• _Exercise brief_: Set down all of the data again, character for character.

• _Records_:

theorem RoundTrip.gatherFetch (core ctx : Nat) : RoundTrip.Statement (.gatherFetch core ctx) :=
  RoundTrip.event rfl rfl

theorem RoundTrip.gatherDeliver (core ctx q : Nat) : RoundTrip.Statement (.gatherDeliver core ctx q) :=
  RoundTrip.event rfl rfl

theorem RoundTrip.scatterDone (core ctx : Nat) : RoundTrip.Statement (.scatterDone core ctx) :=
  RoundTrip.event rfl rfl

theorem RoundTrip.multicastLanding (k : Nat) : RoundTrip.Statement (.multicastLanding k) :=
  RoundTrip.event rfl rfl

theorem RoundTrip.nearPhaseDone (core : Nat) : RoundTrip.Statement (.nearPhaseDone core) :=
  RoundTrip.event rfl rfl

theorem RoundTrip.coreVfSwitch (core vf : Nat) : RoundTrip.Statement (.coreVfSwitch core vf) :=
  RoundTrip.event rfl rfl

theorem RoundTrip.segmentCopyDone (core : Nat) : RoundTrip.Statement (.segmentCopyDone core) :=
  RoundTrip.event rfl rfl

theorem RoundTrip.fixedLatencyWrite (core ctx : Nat) : RoundTrip.Statement (.fixedLatencyWrite core ctx) :=
  RoundTrip.event rfl rfl

theorem RoundTrip.pendingWriteLand (core ctx : Nat) : RoundTrip.Statement (.pendingWriteLand core ctx) :=
  RoundTrip.event rfl rfl

theorem RoundTrip.contextSwitch (core : Nat) : RoundTrip.Statement (.contextSwitch core) :=
  RoundTrip.event rfl rfl

theorem RoundTrip.tileOpStart (core : Nat) : RoundTrip.Statement (.tileOpStart core) :=
  RoundTrip.event rfl rfl

theorem RoundTrip.tileOpComplete (core k : Nat) : RoundTrip.Statement (.tileOpComplete core k) :=
  RoundTrip.event rfl rfl

theorem RoundTrip.tileOpSuspend (core k : Nat) : RoundTrip.Statement (.tileOpSuspend core k) :=
  RoundTrip.event rfl rfl

theorem RoundTrip.matrixOpStart (core : Nat) : RoundTrip.Statement (.matrixOpStart core) :=
  RoundTrip.event rfl rfl

theorem RoundTrip.arrayOpComplete (core : Nat) : RoundTrip.Statement (.arrayOpComplete core) :=
  RoundTrip.event rfl rfl

theorem RoundTrip.writebackComplete (core : Nat) : RoundTrip.Statement (.writebackComplete core) :=
  RoundTrip.event rfl rfl

theorem RoundTrip.mtrqComplete (core : Nat) : RoundTrip.Statement (.mtrqComplete core) :=
  RoundTrip.event rfl rfl

theorem RoundTrip.feRetry (core ctx : Nat) : RoundTrip.Statement (.feRetry core ctx) :=
  RoundTrip.event rfl rfl

theorem RoundTrip.barrierArrival (core ctx : Nat) : RoundTrip.Statement (.barrierArrival core ctx) :=
  RoundTrip.event rfl rfl

theorem RoundTrip.sqbWrite (vf v : Nat) : RoundTrip.Statement (.sqbWrite vf v) :=
  RoundTrip.event rfl rfl

theorem RoundTrip.cqbWrite (vf v : Nat) : RoundTrip.Statement (.cqbWrite vf v) :=
  RoundTrip.event rfl rfl

theorem RoundTrip.sqDoorbell (vf v : Nat) : RoundTrip.Statement (.sqDoorbell vf v) :=
  RoundTrip.event rfl rfl

theorem RoundTrip.cqhWrite (vf v : Nat) : RoundTrip.Statement (.cqhWrite vf v) :=
  RoundTrip.event rfl rfl

theorem RoundTrip.evbWrite (vf v : Nat) : RoundTrip.Statement (.evbWrite vf v) :=
  RoundTrip.event rfl rfl

theorem RoundTrip.evhWrite (vf v : Nat) : RoundTrip.Statement (.evhWrite vf v) :=
  RoundTrip.event rfl rfl

theorem RoundTrip.launchAdmit (vf : Nat) : RoundTrip.Statement (.launchAdmit vf) :=
  RoundTrip.event rfl rfl

theorem RoundTrip.launchComplete (k : Nat) : RoundTrip.Statement (.launchComplete k) :=
  RoundTrip.event rfl rfl

theorem RoundTrip.riggingDispatch (die : Nat) : RoundTrip.Statement (.riggingDispatch die) :=
  RoundTrip.event rfl rfl

theorem RoundTrip.programCopyDone (core : Nat) : RoundTrip.Statement (.programCopyDone core) :=
  RoundTrip.event rfl rfl

theorem RoundTrip.contextStart (core ctx : Nat) : RoundTrip.Statement (.contextStart core ctx) :=
  RoundTrip.event rfl rfl

theorem RoundTrip.instanceComplete (core ctx : Nat) : RoundTrip.Statement (.instanceComplete core ctx) :=
  RoundTrip.event rfl rfl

• _Task answer_:
theorem RoundTrip.gatherFetch (core ctx : Nat) : RoundTrip.Statement (.gatherFetch core ctx) :=
  RoundTrip.event rfl rfl

theorem RoundTrip.gatherDeliver (core ctx q : Nat) : RoundTrip.Statement (.gatherDeliver core ctx q) :=
  RoundTrip.event rfl rfl

theorem RoundTrip.scatterDone (core ctx : Nat) : RoundTrip.Statement (.scatterDone core ctx) :=
  RoundTrip.event rfl rfl

theorem RoundTrip.multicastLanding (k : Nat) : RoundTrip.Statement (.multicastLanding k) :=
  RoundTrip.event rfl rfl

theorem RoundTrip.nearPhaseDone (core : Nat) : RoundTrip.Statement (.nearPhaseDone core) :=
  RoundTrip.event rfl rfl

theorem RoundTrip.coreVfSwitch (core vf : Nat) : RoundTrip.Statement (.coreVfSwitch core vf) :=
  RoundTrip.event rfl rfl

theorem RoundTrip.segmentCopyDone (core : Nat) : RoundTrip.Statement (.segmentCopyDone core) :=
  RoundTrip.event rfl rfl

theorem RoundTrip.fixedLatencyWrite (core ctx : Nat) : RoundTrip.Statement (.fixedLatencyWrite core ctx) :=
  RoundTrip.event rfl rfl

theorem RoundTrip.pendingWriteLand (core ctx : Nat) : RoundTrip.Statement (.pendingWriteLand core ctx) :=
  RoundTrip.event rfl rfl

theorem RoundTrip.contextSwitch (core : Nat) : RoundTrip.Statement (.contextSwitch core) :=
  RoundTrip.event rfl rfl

theorem RoundTrip.tileOpStart (core : Nat) : RoundTrip.Statement (.tileOpStart core) :=
  RoundTrip.event rfl rfl

theorem RoundTrip.tileOpComplete (core k : Nat) : RoundTrip.Statement (.tileOpComplete core k) :=
  RoundTrip.event rfl rfl

theorem RoundTrip.tileOpSuspend (core k : Nat) : RoundTrip.Statement (.tileOpSuspend core k) :=
  RoundTrip.event rfl rfl

theorem RoundTrip.matrixOpStart (core : Nat) : RoundTrip.Statement (.matrixOpStart core) :=
  RoundTrip.event rfl rfl

theorem RoundTrip.arrayOpComplete (core : Nat) : RoundTrip.Statement (.arrayOpComplete core) :=
  RoundTrip.event rfl rfl

theorem RoundTrip.writebackComplete (core : Nat) : RoundTrip.Statement (.writebackComplete core) :=
  RoundTrip.event rfl rfl

theorem RoundTrip.mtrqComplete (core : Nat) : RoundTrip.Statement (.mtrqComplete core) :=
  RoundTrip.event rfl rfl

theorem RoundTrip.feRetry (core ctx : Nat) : RoundTrip.Statement (.feRetry core ctx) :=
  RoundTrip.event rfl rfl

theorem RoundTrip.barrierArrival (core ctx : Nat) : RoundTrip.Statement (.barrierArrival core ctx) :=
  RoundTrip.event rfl rfl

theorem RoundTrip.sqbWrite (vf v : Nat) : RoundTrip.Statement (.sqbWrite vf v) :=
  RoundTrip.event rfl rfl

theorem RoundTrip.cqbWrite (vf v : Nat) : RoundTrip.Statement (.cqbWrite vf v) :=
  RoundTrip.event rfl rfl

theorem RoundTrip.sqDoorbell (vf v : Nat) : RoundTrip.Statement (.sqDoorbell vf v) :=
  RoundTrip.event rfl rfl

theorem RoundTrip.cqhWrite (vf v : Nat) : RoundTrip.Statement (.cqhWrite vf v) :=
  RoundTrip.event rfl rfl

theorem RoundTrip.evbWrite (vf v : Nat) : RoundTrip.Statement (.evbWrite vf v) :=
  RoundTrip.event rfl rfl

theorem RoundTrip.evhWrite (vf v : Nat) : RoundTrip.Statement (.evhWrite vf v) :=
  RoundTrip.event rfl rfl

theorem RoundTrip.launchAdmit (vf : Nat) : RoundTrip.Statement (.launchAdmit vf) :=
  RoundTrip.event rfl rfl

theorem RoundTrip.launchComplete (k : Nat) : RoundTrip.Statement (.launchComplete k) :=
  RoundTrip.event rfl rfl

theorem RoundTrip.riggingDispatch (die : Nat) : RoundTrip.Statement (.riggingDispatch die) :=
  RoundTrip.event rfl rfl

theorem RoundTrip.programCopyDone (core : Nat) : RoundTrip.Statement (.programCopyDone core) :=
  RoundTrip.event rfl rfl

theorem RoundTrip.contextStart (core ctx : Nat) : RoundTrip.Statement (.contextStart core ctx) :=
  RoundTrip.event rfl rfl

theorem RoundTrip.instanceComplete (core ctx : Nat) : RoundTrip.Statement (.instanceComplete core ctx) :=
  RoundTrip.event rfl rfl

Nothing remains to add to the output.